BinExport¶

ProgramBackendBinExport¶

class qbindiff.loader.backend.binexport.ProgramBackendBinExport(file: str, *, arch: str | None = None)[source]¶

Bases: AbstractProgramBackend

property callgraph: DiGraph¶: The callgraph of the program.

property capabilities: ProgramCapability¶: Returns the supported capabilities

property exec_path: str¶: Guess the raw binary name by removing the final .BinExport

property fun_names: dict[str, int]¶: Returns a dictionary with function name as key and the function address as value

property functions: Iterator[FunctionBackendBinExport]¶: Returns an iterator over backend function objects

property name¶: The name of the program.

property structures: list[Structure]¶: Returns the list of structures defined in program. WARNING: Not supported by BinExport

FunctionBackendBinExport¶

class qbindiff.loader.backend.binexport.FunctionBackendBinExport(program: ReferenceType[ProgramBackendBinExport], be_func: FunctionBinExport)[source]¶

Bases: AbstractFunctionBackend

property addr: Addr¶: The address of the function

property basic_blocks: Iterator[BasicBlockBackendBinExport]¶: Returns an iterator over backend basic blocks objects

property children: set[Addr]¶: Set of function children in the call graph

property graph: DiGraph¶: The Control Flow Graph of the function

is_import() → bool[source]¶: True if the function is imported

property name¶: The name of the function.

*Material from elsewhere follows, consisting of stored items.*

-- ==== Sys2Proof/Tests/Slice0.lean ====
section
/-! SUPPORT. The model's own tests, each expected value from spec/95_test_vectors.md or the rule named, and a witness for
the hypotheses of each statement. -/

namespace Sys2Proof.Tests

open Sys2Proof Sys2Proof.Machine

/-! ## Well-formedness: each check refuses an ill-formed term -/

theorem test_wellFormed_accepts_line :
    (Instr.encodeLine 0 0 [0x11, 0x22, 0x33, 0x44, 0x55] [0, 0, 0]).wellFormed = true := by decide

theorem test_wellFormed_refuses_missing_pad :
    (Instr.encodeLine 0 0 [0x11, 0x22, 0x33, 0x44, 0x55] [0, 0]).wellFormed = false := by decide

theorem long_line_ill_formed (bytes : List Byte) (h : bytes.length = 65536) :
    (Instr.encodeLine 0 0 bytes []).wellFormed = false := by
  simp [Instr.wellFormed, h]

theorem test_wellFormed_refuses_long_line :
    (Instr.encodeLine 0 0 (List.replicate 65536 0) []).wellFormed = false :=
  long_line_ill_formed _ List.length_replicate

/-! ## Decoding: words written out from 30_encoding.md R113 to R117 -/

/-- R113: OPC 00000001, 22 reserved bits, MODE 10; then WIDTH, HEIGHT, CFG (95_test_vectors.md, P1). -/
theorem test_decode_begin_page :
    decode [0b00000001000000000000000000000010#32, 64#32, 3#32, 7#32] = .command (.beginPage 0 2 64 3 7) [] := by
  decide

/-- R113, R119: reserved bit 2 set is still BEGIN_PAGE (vector F-3). -/
theorem test_decode_begin_page_reserved :
    decode [0x01000006#32, 0x40#32, 1#32, 0#32] = .command (.beginPage 1 2 64 1 0) [] := by decide

/-- R114, R124: OPC 00000010, 8 reserved bits, NBYTES 5; pad bytes kept apart (95_test_vectors.md L2.6). -/
theorem test_decode_encode_line :
    decode [0b00000010000000000000000000000101#32, 9#32, 0x11223344#32, 0x55AABBCC#32, 1#32] =
      .command (.encodeLine 0 9 [0x11, 0x22, 0x33, 0x44, 0x55] [0xAA, 0xBB, 0xCC]) [1#32] := by decide

/-- R115: OPC 00000011, 24 reserved bits. -/
theorem test_decode_end_page :
    decode [0b00000011000000000000000000000000#32, 5#32] = .command (.endPage 0) [5#32] := by decide

/-- R116: OPC 00000100, 16 reserved bits, CHAR 01000001; then COUNT (95_test_vectors.md L2.4). -/
theorem test_decode_rle_encode :
    decode [0b00000100000000000000000001000001#32, 0x1C2#32] = .command (.rleEncode 0 0x41 450) [] := by decide

/-- R117: OPC 0x00 and 0x05 are illegal head words (vectors F-1, F-2). -/
theorem test_decode_illegal :
    decode [0x00000000#32, 7#32] = .illegalOpcode 0#32 [7#32] ∧ decode [0x05000000#32] = .illegalOpcode 0x05000000#32 [] := by
  decide

/-- R118: a command with a word missing is incomplete. -/
theorem test_decode_incomplete : decode [0x02000005#32, 0#32, 0x11223344#32] = .incomplete := by decide

/-- R128: the lines of program P1 assemble to the words listed there. -/
theorem test_assemble_lines :
    encode (AsmLine.beginPage .sparseDelta 64 3 0).assemble = [0x01000002#32, 0x40#32, 3#32, 0#32] ∧
    encode (AsmLine.encodeLine 1 [0x80, 0, 0, 0, 0, 0, 0, 0]).assemble =
      [0x02000008#32, 1#32, 0x80000000#32, 0#32] ∧
    encode AsmLine.endPage.assemble = [0x03000000#32] := by decide

/-- The table's words of the four commands, operand words zero. -/
theorem test_table_words :
    decodeTableWord 32 0x01000000 = some (.beginPage 0 0 0 0 0) ∧
    decodeTableWord 32 0x02000000 = some (.encodeLine 0 0 [] []) ∧
    decodeTableWord 32 0x03000000 = some (.endPage 0) ∧
    decodeTableWord 32 0x04000000 = some (.rleEncode 0 0 0) ∧ decodeTableWord 0 0 = none := by decide

/-! ## Small states -/

/-- A page just opened from reset. -/
def openedPage (m : GraphicsMode) (width height : Word) : State := State.reset.openPage m width height 0

/-- The SparseDelta page of program P1: BPL 8, 3 lines. -/
def sparsePage : State := openedPage .sparseDelta 64 3

/-- The direct page of program P3: BPL 2, 2 lines. -/
def directPage : State := openedPage .directMaskOr 12 2

/-- The page of P1 after line 0, with `n` bytes in the chunk buffer. -/
def bufferedPage (n : BitVec 16) : State :=
  { sparsePage with cb := Memory.store [] 0 (List.replicate n.toNat 0), cur := n, lineCnt := 1 }

/-- What a next state is like; false of a stop. -/
def nextIs (p : State → Bool) : Host.Outcome State Fault Refusal → Bool
  | .next s => p s
  | .fault _ => false
  | .refused _ => false

/-- The outcome is a next state. -/
def answers : Host.Outcome State Fault Refusal → Bool := nextIs fun _ => true

/-! ## One step of each operation -/

/-- Example of R153: `BEGIN_PAGE SPARSE_DELTA, 64, 3, 0` from reset. -/
theorem test_begin_page_opens :
    nextIs (fun t => decide (t.statusWord = 0x00000009#32 ∧ t.bpl = 8 ∧ t.pageIdx = 1 ∧
      t.out = [.setup 0 64 3 .sparseDelta] ∧ t.cmdPos = 4))
      (step { State.reset with input := [.word 0x01000002, .word 0x40, .word 3, .word 0] }) = true := by decide

/-- Vector B-3: width 4097 in SparseDelta. -/
theorem test_begin_page_too_wide :
    nextIs (fun t => decide (t.statusWord = 0x00000040#32 ∧ t.out = []))
      (exec (.beginPage 0 2 4097 1 0) State.reset) = true := by decide

/-- Example of R161, program P3: a direct line is copied. -/
theorem test_encode_line_direct :
    nextIs (fun t => decide (t.out = directPage.out ++ [.byte 0xAB, .byte 0xC0] ∧ t.lineCnt = 1))
      (exec (.encodeLine 0 0 [0xAB, 0xC0] [0, 0]) directPage) = true := by decide

/-- Vector L1-1: one changed byte appends 80 80 80 FF. -/
theorem test_encode_line_sparse :
    nextIs (fun t => decide (t.cur = 4 ∧ t.cb = [(0, 0x80), (1, 0x80), (2, 0x80), (3, 0xFF)] ∧
      t.ref.read 0 = some 0xFF ∧ t.out = sparsePage.out))
      (exec (.encodeLine 0 0 [0xFF, 0, 0, 0, 0, 0, 0, 0] []) sparsePage) = true := by decide +kernel

/-- Vector CF-6 and program P1: six bytes, one frame, then the trailer. -/
theorem test_end_page_frame :
    nextIs (fun t => decide (t.out = sparsePage.out ++ [.frameHeader 0 64 8, .byte 0x00, .byte 0x06,
      .byte 0, .byte 0, .byte 0, .byte 0, .byte 0, .byte 0, .frameTerminator, .trailer 0 .sparseDelta] ∧
      t.statusWord = 0x00000008#32 ∧ t.cur = 0 ∧ t.mark = 0))
      (exec (.endPage 0) (bufferedPage 6)) = true := by decide +kernel

/-- Vector CA-4: CANCEL, then END_PAGE with an empty buffer. -/
theorem test_end_page_canceled :
    nextIs (fun t => decide (t.out = sparsePage.out ++ [.deviceReset] ∧ t.cancelLatch = true ∧ t.session = .idle))
      (exec (.endPage 0) { sparsePage with cancelReq := true }) = true := by decide

/-- Vector L1-5: `encode('A', 450)`. -/
theorem test_rle_450 :
    exec (.rleEncode 0 0x41 450) State.reset = .next (State.reset.emit
      [.byte tokenT400, .byte (tokenT20 2), .byte (tokenT1 10), .byte 0x41]) := rfl

/-- Vector L1-6: `encode('A', 1)` is the literal alone. -/
theorem test_rle_1 : exec (.rleEncode 0 0x41 1) State.reset = .next (State.reset.emit [.byte 0x41]) := rfl

/-- Vector CA-1: STATE still Active, CANCEL_REQ set. -/
theorem test_cancel_active :
    nextIs (fun t => decide (t.statusWord = 0x00000019#32)) (exec .cancel sparsePage) = true := by decide

/-- R170: a CANCEL in Idle sets the latch. -/
theorem test_cancel_idle :
    nextIs (fun t => decide (t.cancelLatch = true ∧ t.cancelReq = false)) (exec .cancel State.reset) = true := by decide

/-- R48: index 5 reads BPL, index 8 reads 0. -/
theorem test_read_ports :
    nextIs (fun t => decide (t.replies = [⟨5, 8⟩])) (exec (.read 5) sparsePage) = true ∧
    nextIs (fun t => decide (t.replies = [⟨8, 0⟩])) (exec (.read 8) sparsePage) = true := by decide

/-- Program P7: RESET in a page emits nothing and discards the buffer. -/
theorem test_reset_open_page :
    nextIs (fun t => decide (t.out = sparsePage.out ∧ t.statusWord = 0 ∧ t.cur = 0 ∧ t.pageIdx = 0))
      (exec .reset (bufferedPage 4)) = true := by decide +kernel

/-- Vector SD-6: the walk of three top groups. -/
theorem test_walk_three_groups :
    (Staging.ofDelta ((List.range 130).map fun i =>
      if i = 0 then 0x01#8 else if i = 7 then 0x02#8 else if i = 70 then 0x04#8 else if i = 129 then 0x08#8 else 0)).walk =
      [0xE0, 0x80, 0x81, 0x01, 0x02, 0x80, 0x02, 0x04, 0x80, 0x40, 0x08] := by decide +kernel

/-! ## Witnesses: the invariant of small states -/

theorem sparsePage_ref : sparsePage.ref = Memory.store [] 0 (List.replicate Config.maxBplDelta 0) :=
  State.openPage_ref State.reset .sparseDelta 64 3 0

theorem sparsePage_ref_read (a : Nat) : sparsePage.ref.read a = if a < 512 then some 0 else none := by
  have e : Config.maxBplDelta = 512 := rfl
  rw [sparsePage_ref, Memory.read_store, List.length_replicate, e]
  by_cases h : a < 512
  · rw [if_pos (by omega), if_pos h, List.getElem?_replicate, if_pos (by omega)]
  · rw [if_neg (by omega), if_neg h]
    rfl

theorem sparsePage_inv : sparsePage.Inv where
  lineWf := by decide
  refWf := by decide +kernel
  cbWf := by decide
  lineBound := fun _ _ => rfl
  refBound := fun a ha => by
    have ha' : 512 ≤ a := ha
    rw [sparsePage_ref_read, if_neg (by omega)]
  cbBound := fun _ _ => rfl
  openWidth := fun _ => by decide
  openHeight := fun _ => by decide
  openBpl := fun _ => by decide
  openBplDirect := fun _ => by decide
  openBplDelta := fun _ _ => by decide
  refWritten := fun _ a ha => by
    rw [sparsePage_ref_read, if_pos ha]
    rfl
  cbWritten := fun a ha => absurd ha (by simp [sparsePage, openedPage])
  directEmpty := fun _ h => absurd rfl h
  countBound := fun _ => by decide
  idleNoRequest := fun h => by cases h
  cancelingRequested := fun h => by cases h
  faultRecord := by decide
  noCapacity := by decide
  pendingPartial := by decide

theorem bufferedPage_holds (n : BitVec 16) : Holds (bufferedPage n).cb 0 (List.replicate n.toNat 0) :=
  Memory.holds_store [] 0 _

theorem bufferedPage_inv (n : BitVec 16) (hn : n.toNat ≤ 65535) : (bufferedPage n).Inv :=
  { sparsePage_inv with
    cbWf := Memory.wf_store (by decide) _ _
    cbBound := fun a ha => by
      have h : (bufferedPage n).cb = Memory.store [] 0 (List.replicate n.toNat 0) := rfl
      have ha' : 65535 ≤ a := ha
      rw [h, Memory.read_store_outside (by simp; omega)]; rfl
    cbWritten := fun a ha => by
      have ha' : a < n.toNat := ha
      have h := bufferedPage_holds n a (by simpa using ha')
      rw [Nat.zero_add] at h
      rw [h]; simp [ha']
    directEmpty := fun _ h => absurd rfl h
    countBound := fun _ => by
      show (((1 : Word).toNat : Nat) : Int) ≤ signedOf (3 : Word)
      decide }

theorem sparsePage_ref_holds : Holds sparsePage.ref 0 (List.replicate 8 0) := by
  intro j hj
  have hj' : j < 8 := by simpa using hj
  rw [sparsePage_ref_read, if_pos (by omega), List.getElem?_replicate, if_pos hj']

property parents: set[Addr]¶: Set of function parents in the call graph

property type: FunctionType¶: The type of the function (as defined by IDA)

unload_blocks() → None¶: Unload basic blocks from memory

BasicBlockBackendBinExport¶

class qbindiff.loader.backend.binexport.BasicBlockBackendBinExport(program: ReferenceType[ProgramBackendBinExport], be_block: BasicBlockBinExport)[source]¶

Bases: AbstractBasicBlockBackend

property addr: Addr¶: The address of the basic block

property bytes: bytes¶: Returns the bytes representation of the basic block

property instructions: Iterator[InstructionBackendBinExport]¶: Returns an iterator over backend instruction objects

property program: ProgramBackendBinExport¶: Wrapper on weak reference on ProgramBackendBinExport

InstructionBackendBinExport¶

class qbindiff.loader.backend.binexport.InstructionBackendBinExport(cs: Cs, cs_instruction: CsInsn)[source]¶

Bases: AbstractInstructionBackend

MAX_ID = 3000¶: Max instruction ID. All the instruction IDs will be in the range [0, MAX_ID]

property addr: Addr¶: The address of the instruction

property bytes: bytes¶: Returns the bytes representation of the instruction

property comment: str¶: Comment associated with the instruction

property groups: list[InstructionGroup]¶: Returns a list of groups of this instruction.

property id: int¶: Return the capstone instruction ID

property mnemonic: str¶: Returns the instruction mnemonic as a string

property operands: Iterator[OperandBackendBinExport]¶: Returns an iterator over backend operand objects

property pcode_ops: list[PcodeOp]¶: List of PcodeOp associated with the instruction. Provided with the PCODE capability

property references: dict[ReferenceType, list[Data | Structure | StructureMember]]¶: Returns all the references towards the instruction BinExport only exports data references’ address so no data type nor value.

OperandBackendBinExport¶

class qbindiff.loader.backend.binexport.OperandBackendBinExport(cs: Cs, cs_instruction: CsInsn, cs_operand: Any, cs_operand_position: int)[source]¶

Bases: AbstractOperandBackend

is_immediate() → bool[source]¶: Returns whether the operand is an immediate value (not considering addresses)

property type: OperandType¶: Returns the capstone operand type

property value: int | None¶: Return the immediate value (not addresses) used by the operand.